Summary: Can employers prevent female Muslim employees wearing a headscarf at work?
Yes, if the prohibition stems from a general neutrality policy, says Advocate General Kokott, in Achbita and another v G4S Secure Solutions NV, available here.
Facts: The employee, Ms Achbita, a Muslim, was employed by G4S in 2003 as a receptionist working in Belgium. For the first three years of her employment, Ms Achbita wore a headscarf only outside of working hours and not whilst she was on duty. However, in April 2006, Ms Achbita announced that for religious reasons she intended to wear a headscarf whilst on duty as well as outside of working hours. G4S pointed out that was at odds with the religious and ideological neutrality sought under an unwritten company policy. This policy of neutrality was crucial to G4S because of the variety of their customers and because of the special nature of their work characterised by constant face to face contact with external individuals.
With effect from 13 June 2006, it was incorporated into the G4S Employee Code of Conduct that ’employees are prohibited, in the workplace, from wearing any visible signs of their political, philosophical or religious beliefs and/or from giving expression to any ritual arising from them’.
Ms Achitba continued to wear her headscarf to work and was dismissed on 12 June 2006 because of her firm intention as a Muslim woman to wear the Islamic headscarf.
Ms Achtiba brought an action for damages for wrongful dismissal and/or discrimination against G4S. The Belgium Labour Court held that there had been no direct or indirect discrimination and that decision was upheld on appeal. During the course of a further appeal, the Belgian Supreme Court stayed the proceedings and referred a preliminary question to the Court of Justice of the European Union (CJEU, formally known as the ECJ), asking whether the headscarf ban amounted to direct discrimination under the Directive, where the dress code prohibited all employees from wearing outward signs of political, philosophical and religious beliefs at work.
Advocate General Kokott gave her Opinion that the dress code which included the headscarf ban did not amount to direct discrimination based on religion or belief.

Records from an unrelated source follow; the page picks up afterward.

-- ==== Sys2Proof/Laws/EffectWrites5.lean ====
section
/-! SUPPORT. Writes to ports, vehicle time, the host complex, the flash controller and the check units, and to any register. -/

set_option Elab.async false

namespace Sys2Proof.Machine

/-! ### Ports -/

theorem eth_place : (∀ p : Fin 2, IsReg (Reg.ETH_Pp_TXCTL p) 14 17 p ∧ ethPortOf (Reg.ETH_Pp_TXCTL p) = p.val ∧
      Reg.ETH_Pp_TXCTL p ≠ Reg.ETH_VT_RATE ∧ Reg.ETH_Pp_TXCTL p ≠ Reg.ETH_VT_STEP ∧ Reg.ETH_Pp_TXCTL p ≠ Reg.ETH_VT_CTRL ∧
      Reg.ETH_Pp_TXCTL p ≠ Reg.ETH_MDIO ∧ Reg.ETH_Pp_TXCTL p ≠ Reg.ETH_Pp_RING p ∧
      Fld.ETH_Pp_TXCTL.TXFLUSH.of (plainMask (Reg.ETH_Pp_TXCTL p)) = 0) ∧
    (regDesc 14 17).reach (.core 0) false ≠ 0 ∧ Fld.ETH_Pp_TXCTL.TXFLUSH.of ((regDesc 14 17).reach (.core 0) false) = 1 ∧
    Fld.ETH_Pp_TXCTL.TXRESUME.of ((regDesc 14 17).reach (.core 0) false) = 1 := by decide +kernel

theorem State.ethTxctl_stored {s : State} {p : Fin 2} {w : Word} (h : s.pwr.restoring = false) (hl : s.locked = false) :
    ∃ v ones : Word, Fld.ETH_Pp_TXCTL.TXFLUSH.on ones = Fld.ETH_Pp_TXCTL.TXFLUSH.on w ∧
      Fld.ETH_Pp_TXCTL.TXRESUME.on ones = Fld.ETH_Pp_TXCTL.TXRESUME.on w ∧
      Stored (Reg.ETH_Pp_TXCTL p) ((s.setReg (Reg.ETH_Pp_TXCTL p) v).ethTxctlWritten p ones)
        (s.blockStore 0 (Reg.ETH_Pp_TXCTL p) w) := by
  obtain ⟨hr, e1, e2, e3, e4, e5, e6, -⟩ := eth_place.1 p
  have hs := hr.stored (s := s) (w := w) (busy := false) (by decide) h (by rw [hl]; exact eth_place.2.1)
  rw [State.put_eth (x := s.wrote (Reg.ETH_Pp_TXCTL p) (regDesc 14 17) _) hr.2.1] at hs
  have h1 : Fld.ETH_Pp_TXCTL.TXFLUSH.on (s.wrote (Reg.ETH_Pp_TXCTL p) (regDesc 14 17) w).ones = Fld.ETH_Pp_TXCTL.TXFLUSH.on w :=
    State.wrote_ones_on (by rw [hl]; exact eth_place.2.2.1)
  have h2 : Fld.ETH_Pp_TXCTL.TXRESUME.on (s.wrote (Reg.ETH_Pp_TXCTL p) (regDesc 14 17) w).ones = Fld.ETH_Pp_TXCTL.TXRESUME.on w :=
    State.wrote_ones_on (by rw [hl]; exact eth_place.2.2.2)
  have ha : (s.wrote (Reg.ETH_Pp_TXCTL p) (regDesc 14 17) w).a = Reg.ETH_Pp_TXCTL p := rfl
  generalize s.wrote (Reg.ETH_Pp_TXCTL p) (regDesc 14 17) w = x at hs h1 h2 ha
  refine ⟨x.new, x.ones, h1, h2, ?_⟩
  have hput : (s.putEth x).1 = (s.setReg (Reg.ETH_Pp_TXCTL p) x.new).ethTxctlWritten p x.ones := by
    unfold State.putEth
    dsimp only
    rw [ha, e1, if_neg e2, if_neg e3, if_neg e4, if_neg e5, if_neg e6, if_pos rfl]
  rwa [hput] at hs

theorem State.ethPort_of {s t : State} (h : t.eth = s.eth) (c : Nat) : t.ethPort c = s.ethPort c :=
  congrArg (fun q => tabGet ({} : EthPort) q c) h

theorem ethTxresume_does : ∀ (p : Fin 2) (s : State), s.pwr.restoring = false → s.locked = false → Does (.ethTxresume p) s fun t =>
    t.ethHalted p = false ∧ t.eth = s.eth ∧ t.ethTxIdx p = s.ethTxIdx p := by
  intro c s h hl
  refine ⟨_, exec_ethTxresume.trans rfl, ?_⟩
  dsimp only
  generalize hw : s.withField (Reg.ETH_Pp_TXCTL c) Fld.ETH_Pp_TXCTL.TXRESUME 1 = w
  obtain ⟨v, ones, h2, h3, hs⟩ := State.ethTxctl_stored (s := s) (p := c) (w := w) h hl
  have p1 := (eth_place.1 c).2.2.2.2.2.2.2
  have w2 : Fld.ETH_Pp_TXCTL.TXFLUSH.on w = false := by
    rw [← hw]
    unfold State.withField Bits.on
    rw [Bits.of_put_other _ _ (by decide), Bits.of_and_zero p1]
    rfl
  have w3 : Fld.ETH_Pp_TXCTL.TXRESUME.on w = true := by
    rw [← hw]
    unfold State.withField Bits.on
    rw [Bits.of_put Fld.ETH_Pp_TXCTL.TXRESUME 1 _ (by decide)]
    rfl
  have heth : (s.setReg (Reg.ETH_Pp_TXCTL c) v).eth = s.eth := rfl
  have hx : (s.setReg (Reg.ETH_Pp_TXCTL c) v).reg (Reg.ETH_Pp_IDX c) = s.reg (Reg.ETH_Pp_IDX c) :=
    s.reg_setReg_other _ (reg_ne (regNo_ETH_Pp_IDX _) (regNo_ETH_Pp_TXCTL _))
  generalize s.setReg (Reg.ETH_Pp_TXCTL c) v = y at hs heth hx
  have e : y.ethTxctlWritten c ones = y.ethResume c := by
    unfold State.ethTxctlWritten
    rw [h2, h3, w2, w3]
    rfl
  rw [e] at hs
  refine ⟨?_, ?_, ?_⟩
  · unfold State.ethHalted
    rw [hs.onOf (regNo_ETH_Pp_IDX _)]
    unfold State.ethResume State.on
    rw [State.fld_setFld _ _ Fld.ETH_Pp_IDX.HALT _ (by decide)]
    rfl
  · rw [hs.eth, State.ethResume_frame.eth (by decide), heth]
  · unfold State.ethTxIdx
    rw [hs.fldOf (regNo_ETH_Pp_IDX _)]
    unfold State.ethResume
    rw [State.fld_setFld_field _ _ (f := Fld.ETH_Pp_IDX.HALT) (g := Fld.ETH_Pp_IDX.TX) _ (by decide)]
    unfold State.fld
    rw [hx]

/-- Staging buffer, producer index and TX epoch of a port stay the same. -/
def PortKept (p : Nat) (s t : State) : Prop :=
  (t.ethPort p).staged = (s.ethPort p).staged ∧ (t.ethPort p).txPi = (s.ethPort p).txPi

theorem PortKept.of {p : Nat} {s t : State} (h : t.eth = s.eth) : PortKept p s t := by
  unfold PortKept
  rw [State.ethPort_of h]
  exact ⟨rfl, rfl⟩

theorem PortKept.trans {p : Nat} {s t u : State} (h : PortKept p s t) (h' : PortKept p t u) : PortKept p s u :=
  ⟨h'.1.trans h.1, h'.2.trans h.2⟩

theorem State.setBytes_eth (bs : List Byte) : ∀ (s : State) (a : Nat), (s.setBytes a bs).eth = s.eth := by
  induction bs with
  | nil => intro s a; rfl
  | cons b bs ih => intro s a; exact ih _ _

theorem State.fabricBytes_eth (s : State) (off : Nat) (bs : List Byte) : (s.fabricBytes off bs).eth = s.eth :=
  State.setBytes_eth bs _ _

theorem State.ethWriteEntry_port (s : State) (p q len type filter : Nat) (st : EthStamp) (tag : Word) (data : List Byte) :
    PortKept q s (s.ethWriteEntry p len type filter st tag data) := by
  unfold State.ethWriteEntry
  split
  · exact PortKept.of rfl
  · extract_lets x k ph x0 ws w7 s1 s2 wrap s3
    have h3 : s3.eth = s.eth := (State.setFld_eth _ _ _ _).trans
      ((State.fabricBytes_eth _ _ _).trans (by unfold s1; rw [State.fabricWords_eq]))
    split
    · unfold PortKept
      rw [State.ethPort_setEthPort]
      split
      · next e => subst e; exact ⟨rfl, rfl⟩
      · rw [State.ethPort_of h3]; exact ⟨rfl, rfl⟩
    · exact PortKept.of h3

theorem State.ethConfirmUnsent_port (s : State) (p q type : Nat) (f : EthTx) : PortKept q s (s.ethConfirmUnsent p type f) := by
  unfold State.ethConfirmUnsent
  split
  · have e : s.noStamp.2.eth = s.eth := rfl
    generalize hn : s.noStamp = n at e
    obtain ⟨st, u⟩ := n
    dsimp only
    refine PortKept.trans (PortKept.of e) ?_
    dsimp only
    unfold State.ethConfirm
    by_cases hc : f.confirm = true
    · rw [if_pos hc]
      exact State.ethWriteEntry_port _ _ _ _ _ _ _ _ _
    · rw [if_neg hc]
      exact PortKept.of rfl
  · exact PortKept.of rfl

theorem State.ethAbort_port (s : State) (p : Nat) : ((s.ethAbort p).ethPort p).staged = (s.ethPort p).staged.filter (·.started) ∧
    ((s.ethAbort p).ethPort p).txPi = (s.ethPort p).txPi := by
  unfold State.ethAbort
  extract_lets x out u
  have key : ∀ (l : List EthTx) (v : State), PortKept p v (l.foldl (fun s f => s.ethConfirmUnsent p 3 f) v) := by
    intro l
    induction l with
    | nil => intro v; exact PortKept.of rfl
    | cons f l ih => intro v; exact (v.ethConfirmUnsent_port p p 3 f).trans (ih _)
  rw [(key out u).1, (key out u).2]
  unfold u
  rw [State.ethPort_setEthPort, if_pos rfl]
  exact ⟨rfl, rfl⟩

theorem ethTxflush_does : ∀ (p : Fin 2) (s : State), s.pwr.restoring = false → s.locked = false → Does (.ethTxflush p) s fun t =>
    (s.ethHalted p = true → t.ethHalted p = false ∧ t.ethTxIdx p = (s.ethPort p).txPi % 2 ^ 12 ∧
      (t.ethPort p).staged = (s.ethPort p).staged.filter (·.started)) ∧
    (s.ethHalted p = false → t.eth = s.eth ∧ t.ethTxIdx p = s.ethTxIdx p) := by
  intro c s h hl
  refine ⟨_, exec_ethTxflush.trans rfl, ?_⟩
  dsimp only
  generalize hw : s.withField (Reg.ETH_Pp_TXCTL c) Fld.ETH_Pp_TXCTL.TXFLUSH 1 = w
  obtain ⟨v, ones, h2, h3, hs⟩ := State.ethTxctl_stored (s := s) (p := c) (w := w) h hl
  have w2 : Fld.ETH_Pp_TXCTL.TXFLUSH.on w = true := by
    rw [← hw]
    unfold State.withField Bits.on
    rw [Bits.of_put Fld.ETH_Pp_TXCTL.TXFLUSH 1 _ (by decide)]
    rfl
  have heth : (s.setReg (Reg.ETH_Pp_TXCTL c) v).eth = s.eth := rfl
  have hx : (s.setReg (Reg.ETH_Pp_TXCTL c) v).reg (Reg.ETH_Pp_IDX c) = s.reg (Reg.ETH_Pp_IDX c) :=
    s.reg_setReg_other _ (reg_ne (regNo_ETH_Pp_IDX _) (regNo_ETH_Pp_TXCTL _))
  generalize s.setReg (Reg.ETH_Pp_TXCTL c) v = y at hs heth hx
  have e : y.ethTxctlWritten c ones = y.ethFlush c := by
    unfold State.ethTxctlWritten
    rw [h2, w2]
    rfl
  rw [e] at hs
  have hh : y.ethHalted c = s.ethHalted c := by
    unfold State.ethHalted State.on State.fld
    rw [hx]
  unfold State.ethFlush at hs
  rw [hh] at hs
  constructor
  · intro k
    rw [k, if_neg (by decide)] at hs
    extract_lets u z z2 at hs
    have hu : (u.ethPort c).staged = (s.ethPort c).staged.filter (·.started) ∧ (u.ethPort c).txPi = (s.ethPort c).txPi := by
      have : u.ethPort c = (y.ethAbort c).ethPort c := State.ethPort_of (State.ethResume_frame.eth (by decide)) c
      rw [this, (y.ethAbort_port c).1, (y.ethAbort_port c).2, State.ethPort_of heth]
      exact ⟨rfl, rfl⟩
    have huh : u.fld (Reg.ETH_Pp_IDX c) Fld.ETH_Pp_IDX.HALT = 0 := by
      unfold u State.ethResume
      rw [State.fld_setFld _ _ Fld.ETH_Pp_IDX.HALT _ (by decide)]
      rfl
    have hz : z = u.ethPort c := rfl
    have hz2 : z2.ethPort c = { z with txEpoch := (z.txEpoch + (decide (z.txPi < u.ethTxIdx c)).toNat) % 256 } := by
      unfold z2
      rw [State.ethPort_setEthPort, if_pos rfl]
    have hz3 : z2.regs = u.regs := rfl
    refine ⟨?_, ?_, ?_⟩
    · unfold State.ethHalted
      rw [hs.onOf (regNo_ETH_Pp_IDX _)]
      unfold State.on
      rw [State.fld_setFld_field _ _ (f := Fld.ETH_Pp_IDX.TX) (g := Fld.ETH_Pp_IDX.HALT) _ (by decide), State.fld_of_regs hz3, huh]
      rfl
    · unfold State.ethTxIdx
      rw [hs.fldOf (regNo_ETH_Pp_IDX _), State.fld_setFld _ _ Fld.ETH_Pp_IDX.TX _ (by decide), hz, hu.2]
    · rw [State.ethPort_of hs.eth, State.ethPort_of (State.setFld_eth _ _ _ _), hz2, hz]
      exact hu.1
  · intro k
    rw [k] at hs
    refine ⟨?_, ?_⟩
    · rw [hs.eth]; exact heth
    · unfold State.ethTxIdx
      rw [hs.fldOf (regNo_ETH_Pp_IDX _)]
      exact congrArg Fld.ETH_Pp_IDX.TX.of hx

/-! ### Vehicle time and MDIO -/

theorem State.on_of_regs {s t : State} (h : t.regs = s.regs) (a : Nat) (f : Bits) : t.on a f = s.on a f :=
  congrArg (· != 0) (State.fld_of_regs h a f)

theorem vt_place : IsReg Reg.ETH_VT_RATE 14 2 0 ∧ IsReg Reg.ETH_VT_STEP 14 3 0 ∧ IsReg Reg.ETH_VT_CTRL 14 1 0 ∧ IsReg Reg.ETH_MDIO 14 10 0 ∧
    (regDesc 14 2).reach (.core 0) false ≠ 0 ∧ (regDesc 14 3).reach (.core 0) false = 0xFFFFFFFF ∧
    (regDesc 14 1).reach (.core 0) false ≠ 0 ∧ (∀ l, (regDesc 14 10).reach (.core 0) l ≠ 0) ∧
    Fld.ETH_VT_CTRL.SET.of ((regDesc 14 1).reach (.core 0) false) = 1 := by decide +kernel

/-- A field of 32 bits is the word. -/
theorem Bits.of_all (w : Word) : (⟨0, 32⟩ : Bits).of w = w.toNat := by
  unfold Bits.of
  rw [Nat.pow_zero, Nat.div_one]
  exact Nat.mod_eq_of_lt w.isLt

theorem Bits.put_all (v : Nat) (w : Word) : (⟨0, 32⟩ : Bits).put v w = BitVec.ofNat 32 v := by
  apply BitVec.eq_of_getLsbD_eq
  intro i hi
  rw [Bits.getLsbD_put _ _ _ _ hi, if_pos ⟨Nat.zero_le _, by show i < 0 + 32; omega⟩, BitVec.getLsbD_ofNat]
  simp [hi]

G4S’s ban was a blanket ban, which applied to all religions equally and had been implemented consistently. There was also an element of neutrality because the rule applied to political and philosophical beliefs, not just religious ones. The only difference in treatment was between employees who wished to actively express a particular belief and those who did not. This did not constitute less favourable treatment that was directly and specifically linked to religion.
In terms of indirect discrimination, such a rule was capable of justification in that G4S wanted to create an image of religious and ideological neutrality.
Implications: This is the first case of religious discrimination under the Directive which has reached the CJEU. Therefore, although Advocate General Kokott’s opinion is not binding on the CJEU and national courts, it is of interest in this respect and, in fact, such opinions often influence CJEU judgments.
It is a surprising decision and there will almost certainly be heated opposition to it. In particular Advocate General Kokott distinguishes between an individual’s physical characteristics, including gender, ethnic origin or age, and behaviour that the individual may exhibit, such as what they wear, stemming from their convictions. Many employees will, of course, refer to the fact that the law protects not just their faith but the manifestation of that faith. They would argue that their religion or belief expects particular dress and this is not something that can simply be ignored while at work.
However, if followed, Advocate General Kokott’s Opinion does seem to support a move towards separating an employee’s religion or belief and the way in which they express this, potentially paving the way for more inflexible workplace dress code policies.